↓↓↓
-- ==== Sys2Proof/Tests/Slice0.lean ====
section
/-! SUPPORT. Tests of the model, and a concrete state that meets the hypotheses of each clause of the statements. -/

section Slice0Tests

open Sys2Proof Sys2Proof.Machine

set_option Elab.async false

/-- The device at boot stage `n`, nothing trained or running. -/
def stageAt (n : Nat) : State :=
  { State.reset.wr DEV_BOOT_STATUS.stage n with boot := { Boot.start with porHeld := false, cause := none } }

/-- A running device in mode `m`: every die open, the link up. -/
def runIn (m : Nat) : State :=
  { State.reset.wr DEV_MODE.mode m with
    boot := { Boot.start with porHeld := false, cause := none, coreUp := true, dies := [.open_, .open_, .open_] }
    link := { Link.start with up := true, perst := false }
    noc := { Noc.start with fenced := false } }

/-- A fetched command of opcode `op`. -/
def cmd (op : Nat) (entry : BitVec 512) : Track :=
  { id := 7, q := 0, seq := 1, cid := 1, op := op, irqNow := false, fence := false, entry := entry, sqHead := 1, phase := .fetched,
    inWindow := true, committed := false, aborted := false, abortedBy := [], startTick := 0, eventTick := none, overrun := false,
    status := 0, orig := 0, result := 0, result2 := 0, pair := none, data := [], ahead := 0 }

/-- The same command while it executes. -/
def begun (op : Nat) (entry : BitVec 512) : Track := { cmd op entry with phase := .started }

/-- `s` with one command tracked. -/
def tracking (s : State) (u : Track) : State := { s with link := { s.link with tracks := [u] } }

/-- No fabric content at a swap. -/
def noSwap : SwapData := { dirty := [], ffs := [] }

/-- A committed image without frames. -/
def plainImage : CtxImage := { digest := 0, keyMask := 0, chain := [], oldChain := [], oldMask := 0 }

/-- Context 2 is staged and READY on a device that runs context 1. -/
def staged2 : State :=
  { ((((runIn modeRun).wr CFG_LATCH_STATUS.staged_state stReady).wr CFG_LATCH_STATUS.staged_ctx 2).wr CFG_LATCH_STATUS.active_valid 1).wr
      CFG_LATCH_STATUS.active_ctx 1 with
    imgs := { ctx := [(1, plainImage), (2, plainImage)], load := none }
    ctxs := { Contexts.start with staged := [(5, 1)], active := [(4, 1)] } }

/-- An instruction word: group, op and mode bit, d, a, b and the low 44 bits. -/
def tword (group op m8 d a b low : Nat) : BitVec 64 :=
  BitVec.ofNat 64 (group * 2 ^ 60 + op * 2 ^ 57 + m8 * 2 ^ 56 + d * 2 ^ 52 + a * 2 ^ 48 + b * 2 ^ 44 + low)

/-- A tile that runs word `w` at program address 0 of context 0, with some register contents. -/
def tileWith (w : BitVec 64) : Tile :=
  { Tile.zero with
    state := .run, prog := [(0, w)], ranges := [(0, 0, 16)], vectors := [(0, 8, true), (7, 12, true)]
    regs := { TileRegs.zero with v := [(1, 0x00010002000300047FFF8000FFFF0001), (2, 0x7FFF7FFF00050006000700080009000A)], acc := [(1, 5)] } }

/-- A running device whose tile 3 runs word `w`. -/
def onTile (w : BitVec 64) : State := { runIn modeRun with tiles := [(3, tileWith w)] }

/-- A NoC write of 4 bytes at 0x1008000010, in X memory of tile 0, whose flits have come to their router. -/
def xyReq : NocReq :=
  { init := 5, tag := 6, owner := .fabric, qos := 0, write := true, pa := 0x1008000000, kidValid := false, kid := 0, len := 1, be := 0xF0000,
    data := [BitVec.ofNat 512 (0xABCD * 2 ^ 128)], fwd := List.replicate 9 { at_ := 16, tick := 0 } }

/-- A NoC write of eight lines to block 5 of the memory die. -/
def memReq : NocReq := { xyReq with pa := 0x1000028000, len := 8, be := 0, data := [77] }

/-- A running device whose design is bound to port A of block 5, on channel 0. -/
def memUp (words : Sparse MemWord) (updates : List MemUpdate) : State :=
  { (runIn modeRun).wr CLK_GCH_SEL.source 1 0 with
    mem := { MemDie.start with words := words, updates := updates }
    ctxs := { Contexts.start with ports := { Contexts.start.ports with memory := [(5, (0, 0))] } } }

/-- A read of one DRAM line at 0x1000 by fabric port 3, and the engine's operation for it. -/
def dramReq : NocReq := { xyReq with init := 0x43, write := false, pa := 0x1000, be := 0, data := [] }
def lineReq : DramReq := { init := 0x43, tag := 6, pa := 0x1000, line := 0x40, op := .read, data := 0, be := BitVec.allOnes 64, qos := 0, since := 0 }
def lineOp : EncOp := { req := lineReq, key := 0, region := none, stored := false, merge := false, entry := none, stage := .toController }

/-- A running device with 32 GiB behind controller 0. -/
def dramUp : State := ((runIn modeRun).wr DRC_STATUS.state drActive).wr DRC_MAP.capacity_gib 32

/-- The same with a request outstanding and an operation in the engine. -/
def dramBusy (r : NocReq) (o : EncOp) : State := { dramUp with noc := { dramUp.noc with reqs := [r] }, enc := { dramUp.enc with ops := [o] } }

/-- A packet that reads one line at 0x1000 under tag 6. -/
def readPacket : List Line := [headerFlit 1 0 1 0 0 6 0 0 0x1000 0 0 0 0 0]

/-- A stored image's head with a segment table: type, offset, size and count of each segment. -/
def headOf (l : List (Nat × Nat × Nat × Nat)) : List Byte :=
  List.replicate 15 0 ++ [BitVec.ofNat 8 l.length] ++ List.replicate 496 0 ++
    l.flatMap (fun g => leBytes 4 g.1 ++ leBytes 4 g.2.1 ++ leBytes 4 g.2.2.1 ++ leBytes 4 g.2.2.2)

/-- A load of context 3 by command 7. -/
def loadOf (head plain : List Byte) : Load :=
  { id := 7, isPartial := false, ctx := 3, addr := 64, length := 9000, head := head, wrap := [], stream := [], plain := plain, chunks := 0, key := none,
    seg := 0, at_ := 0, items := 0, pos := 0, last := none, index := [], written := 0, frames := [], progs := [], since := 5, verified := false }

/-- A device that streams that load in phase `ph`. -/
def loading (ph : Nat) (l : Load) : State :=
  { (tracking (runIn modeRun) (begun 0x10 0)).wr CFG_LOAD_STATUS.phase ph with imgs := { State.reset.imgs with load := some l } }

/-- An enabled queue with rings of 16 entries, one entry published. -/
def aQueue : Queue := { newQueue 0x10000 0x20000 4 4 3 2 9 1 with sqTail := 1, h := 3 }

/-- A running device whose PF0 owns queues 0 to 3; queue 0 is its admin queue and queue 1 is enabled. -/
def queued : State :=
  (((((((runIn modeRun).wr PCIE_FN_CFG.queue_count 4 0).wr HCI_AQ_STATUS.ready 1 0).wr HCI_Q_STATUS.state qEnabled 0).wr HCI_Q_STATUS.admin 1 0).wr
      HCI_Q_STATUS.state qEnabled 1).wr CFG_LATCH_STATUS.active_ctx 0) |> fun s =>
    { s with link := { s.link with queues := [(0, { aQueue with sqTail := 0 }), (1, aQueue)] } }

/-- A command of queue 1 that has ended. -/
def doneCmd : Track := { cmd 1 0 with q := 1, phase := .finished, inWindow := true }

/-- The same state with `u` tracked. -/
def queuedWith (u : Track) : State := { queued with link := { queued.link with tracks := [u] } }

/-- `queued` with a fetched command of the admin queue. -/
def adminCmd (s : State) (op : Nat) (entry : BitVec 512) : State := { s with link := { s.link with tracks := s.link.tracks ++ [cmd op entry] } }

/-- A running device whose lane 5 is enabled in mode 1 and in state `st`. -/
def laneIn (st : Nat) : State := (((runIn modeRun).wr FHL_LANE_CFG.enable 1 5).wr FHL_LANE_CFG.mode 1 5).wr FHL_LANE_STATUS.state st 5

/-- The same state with lane 5 as `x`. -/
def withLane (s : State) (x : Lane) : State := { s with fh := { s.fh with lanes := [(5, x)], bound := [(5, 7)] } }.wr CLK_GCH_SEL.source 1 7

/-- A frame of 70 bytes. -/
def aFrame : List Byte := (List.range 70).map (fun k => BitVec.ofNat 8 (k + 1))

/-- The codes and readings of a quiet round: nominal rails, every sensor at 40 °C. -/
def quietCodes : Vector (BitVec 12) 48 := Vector.replicate 48 1500
def quietTemps : Vector (BitVec 12) 96 := Vector.replicate 96 320

/-- A running device that throttles in state `st` at step `k`, with an effective temperature of `e` °C. -/
def throttling (st k e : Nat) : State :=
  (((runIn modeRun).wr THM_THROTTLE_STATUS.state st).wr THM_STATUS.step k).wr THM_STATUS.eff_temp (8 * e)

/-- A running device past the first boot stages. -/
def aonUp : State := (runIn modeRun).wr DEV_BOOT_STATUS.stage 4

/-- A device in mode `m` whose Bolryn Link is ACTIVE on 8 lanes, on a symbol grid of R513. -/
def paired (m : Nat) : State :=
  (((((runIn m).wr PRL_STATUS.link_state 5).wr PRL_STATUS.width 8).wr PRL_SYM_SLOT.slot_ns 500000).wr PRL_SYM_FIRST.first_ns 0).wr PRL_SYM_LEN.sym_ns 5000

/-- The same with the pair as `p`. -/
def pairedAs (m : Nat) (p : Pair) : State := { paired m with pair := p }

/-- A control block that says nothing. -/
def aBlock : ControlBlock :=
  { role := 0, width := 8, fit := false, selfFault := false, takeover := false, sleep := false, train := 9, ackTrain := 0, nak := 0, depart := 0,
    echoTrain := 0, echoArrival := 0, digest := 0, unit := 0, word := none, fault := 0, tq := 4, step := 0, ctx := 0, note := .none }

/-- A partner that leads, or shadows. -/
def partnerAs (role : Nat) : Partner := { role := role, width := 8, tq := 4, step := 0, ctx := 0, fault := 0 }

/-- A binary time-of-day message that names second 9, its time valid (R451). -/
def aTod : Vector (BitVec 8) 16 :=
  let b : List (BitVec 8) := [0x4E, 0x54, 1, 4, 9, 0, 0, 0, 0, 0, 37, 0, 0, 0]
  let c := crc 16 0x1021 0xFFFF b
  Vector.ofFn (fun k => (b ++ leBytes 2 c).getD k 0)

/-- A timed output of mode `m` after `k` pulses. -/
def aTout (m k : Nat) (high : Option Nat) : Tout :=
  { arm := { mode := m, active := true, safeLevel := false, width := 2, start := 655360, period := 100, count := 1 }, pulses := k, high := high, next := none }

/-- Lane 5 is UP and its slow-path transmitter has one entry to send, as far as `x` says. -/
def slowTx (x : Option SlowTx) : State :=
  withLane (((laneIn 3).wr FHL_SP_TX_CFG.enable 1 5).wr FHL_SP_TX_TAIL.index 1 5 |>.wr FHL_SP_TX_CFG.size_log2 4 5 |>.wr FHL_SP_TX_BASE_HI.base_hi 0x10 5)
    { Lane.zero with slowTx := x }

/-- An entry with a frame of `n` bytes that has been read. -/
def anEntry (n : Nat) : SlowTx :=
  { pa := 0x1000000000, bytes := leBytes 2 n ++ List.replicate 6 0 ++ List.replicate 56 3, fail := false, whole := true, sent := false }

/-- States and operands that meet the hypotheses of each clause of `Obligations.StepRunsFrontCommand`. -/
theorem test_StepRunsFrontCommand_met :
    ∃ s : State, ∃ c : Instr, ∃ rest : List Instr, s.pending = c :: rest :=
    ⟨{ State.reset with pending := [.nop 0, .stackClear] }, .nop 0, [.stackClear], by decide +kernel⟩

/-- States and operands that meet the hypotheses of each clause of `Obligations.IdleStepPassesTime`. -/
theorem test_IdleStepPassesTime_met :
    (∃ s : State, s.pending = []) ∧
    (∃ s : State, s.pending = [] ∧ (ctrl s 0).writes = [] ∧ (ctrl s 1).writes = []) :=
    ⟨⟨State.reset, by decide +kernel⟩,
     ⟨State.reset, by decide +kernel⟩⟩

/-- States and operands that meet the hypotheses of each clause of `Obligations.BootStagesOneToFour`. -/
theorem test_BootStagesOneToFour_met :
    (∃ s : State, ∃ _fsel : Fin 8, ∃ _rate : Fin 4, ∃ _halt : Fin 3, s.boot.porHeld = true) ∧
    (∃ s : State, ∃ _fsel : Fin 8, ∃ _rate : Fin 4, ∃ _halt : Fin 3, s.boot.porHeld = true) ∧
    (∃ s : State, inStage s 2 = true ∧ s.wkt.round ≠ 0) ∧
    (∃ s : State, ∃ c : Nat, ∃ _locked : Bool, preferred s = some c ∧ inStage s 4 = true) ∧
    (∃ s : State, ∃ c : Nat, ∃ _locked : Bool, preferred s = some c ∧ inStage s 4 = true) ∧
    (∃ s : State, ((inStage s 3 && !candReady s 0) || (inStage s 4 && (preferred s).isNone) = true)) ∧
    (∃ s : State, ((inStage s 3 && !candReady s 0) || (inStage s 4 && (preferred s).isNone) = true)) :=
    ⟨⟨State.reset, 3, 1, 0, by decide +kernel⟩,
     ⟨State.reset, 0, 0, 2, by decide +kernel⟩,
     ⟨{ stageAt 2 with wkt := { Wkt.start with round := 1 } }, by decide +kernel⟩,
     ⟨(stageAt 4).wr CLK_CAND_READY.ready 1, 0, true, by decide +kernel⟩,
     ⟨(stageAt 4).wr CLK_CAND_READY.ready 1, 0, false, by decide +kernel⟩,
     ⟨stageAt 3, by decide +kernel⟩,
     ⟨stageAt 4, by decide +kernel⟩⟩

/-- States and operands that meet the hypotheses of each clause of `Obligations.BootStagesFiveToEnd`. -/
theorem test_BootStagesFiveToEnd_met :
    (∃ s : State, ∃ _result : Fin 3, inStage s 5 = true) ∧
    (∃ s : State, ∃ _failed : Option (Fin 3), inStage s 6 = true) ∧
    (∃ s : State, ∃ _failed : Option (Fin 3), inStage s 6 = true) ∧
    (∃ s : State, inStage s 7 = true) ∧
    (∃ s : State, inStage s 7 = true) ∧
    (∃ s : State, ∃ _fit0 : DramFit, ∃ _fit1 : DramFit, ∃ _drop0 : List (Fin 32), ∃ _drop1 : List (Fin 32), inStage s 8 = true) ∧
    (∃ s : State, ∃ x : Bool, ∃ two : Bool, ∃ dense : Bool, ∃ g : Vector GroupTrain 20, ∃ _fit : DramFit, ∃ _drop0 : List (Fin 32), ∃ _drop1 : List
      (Fin 32), inStage s 8 = true ∧ fitCapacity x two dense ≠ 0 ∧ g.toList.any groupFails = false) ∧
    (∃ s : State, ∃ x : Bool, ∃ two : Bool, ∃ dense : Bool, ∃ g : Vector GroupTrain 20, ∃ _fit : DramFit, ∃ _drop0 : List (Fin 32), ∃ _drop1 : List
      (Fin 32), inStage s 8 = true ∧ fitCapacity x two dense ≠ 0 ∧ g.toList.any groupFails = false) ∧
    (∃ s : State, inStage s 0xFF = true) :=
    ⟨⟨stageAt 5, 1, by decide +kernel⟩,
     ⟨stageAt 6, none, by decide +kernel⟩,
     ⟨stageAt 6, some 1, by decide +kernel⟩,
     ⟨stageAt 7, by decide +kernel⟩,
     ⟨(stageAt 7).wr DRC_MAP.strap_no_dram 1, by decide +kernel⟩,
     ⟨stageAt 8, .failed, .failed, [], [], by decide +kernel⟩,
     ⟨stageAt 8, true, false, true, Vector.replicate 20 { rd := 0x1FFFF, wr := 0x1FFFFF }, .failed, [], [3], by decide +kernel⟩,
     ⟨stageAt 8, true, false, true, Vector.replicate 20 { rd := 0x1FFFF, wr := 0x1FFFFF }, .failed, [], [3], by decide +kernel⟩,
     ⟨stageAt 0xFF, by decide +kernel⟩⟩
↑↑↑
■ Exercise brief: Only the lines from the one containing "device whose lane" through the one containing "def throttling (st" are to be retyped, both boundary lines included, with no other material.

■ Task answer:
/-- A running device whose lane 5 is enabled in mode 1 and in state `st`. -/
def laneIn (st : Nat) : State := (((runIn modeRun).wr FHL_LANE_CFG.enable 1 5).wr FHL_LANE_CFG.mode 1 5).wr FHL_LANE_STATUS.state st 5

/-- The same state with lane 5 as `x`. -/
def withLane (s : State) (x : Lane) : State := { s with fh := { s.fh with lanes := [(5, x)], bound := [(5, 7)] } }.wr CLK_GCH_SEL.source 1 7

/-- A frame of 70 bytes. -/
def aFrame : List Byte := (List.range 70).map (fun k => BitVec.ofNat 8 (k + 1))

/-- The codes and readings of a quiet round: nominal rails, every sensor at 40 °C. -/
def quietCodes : Vector (BitVec 12) 48 := Vector.replicate 48 1500
def quietTemps : Vector (BitVec 12) 96 := Vector.replicate 96 320

/-- A running device that throttles in state `st` at step `k`, with an effective temperature of `e` °C. -/
def throttling (st k e : Nat) : State :=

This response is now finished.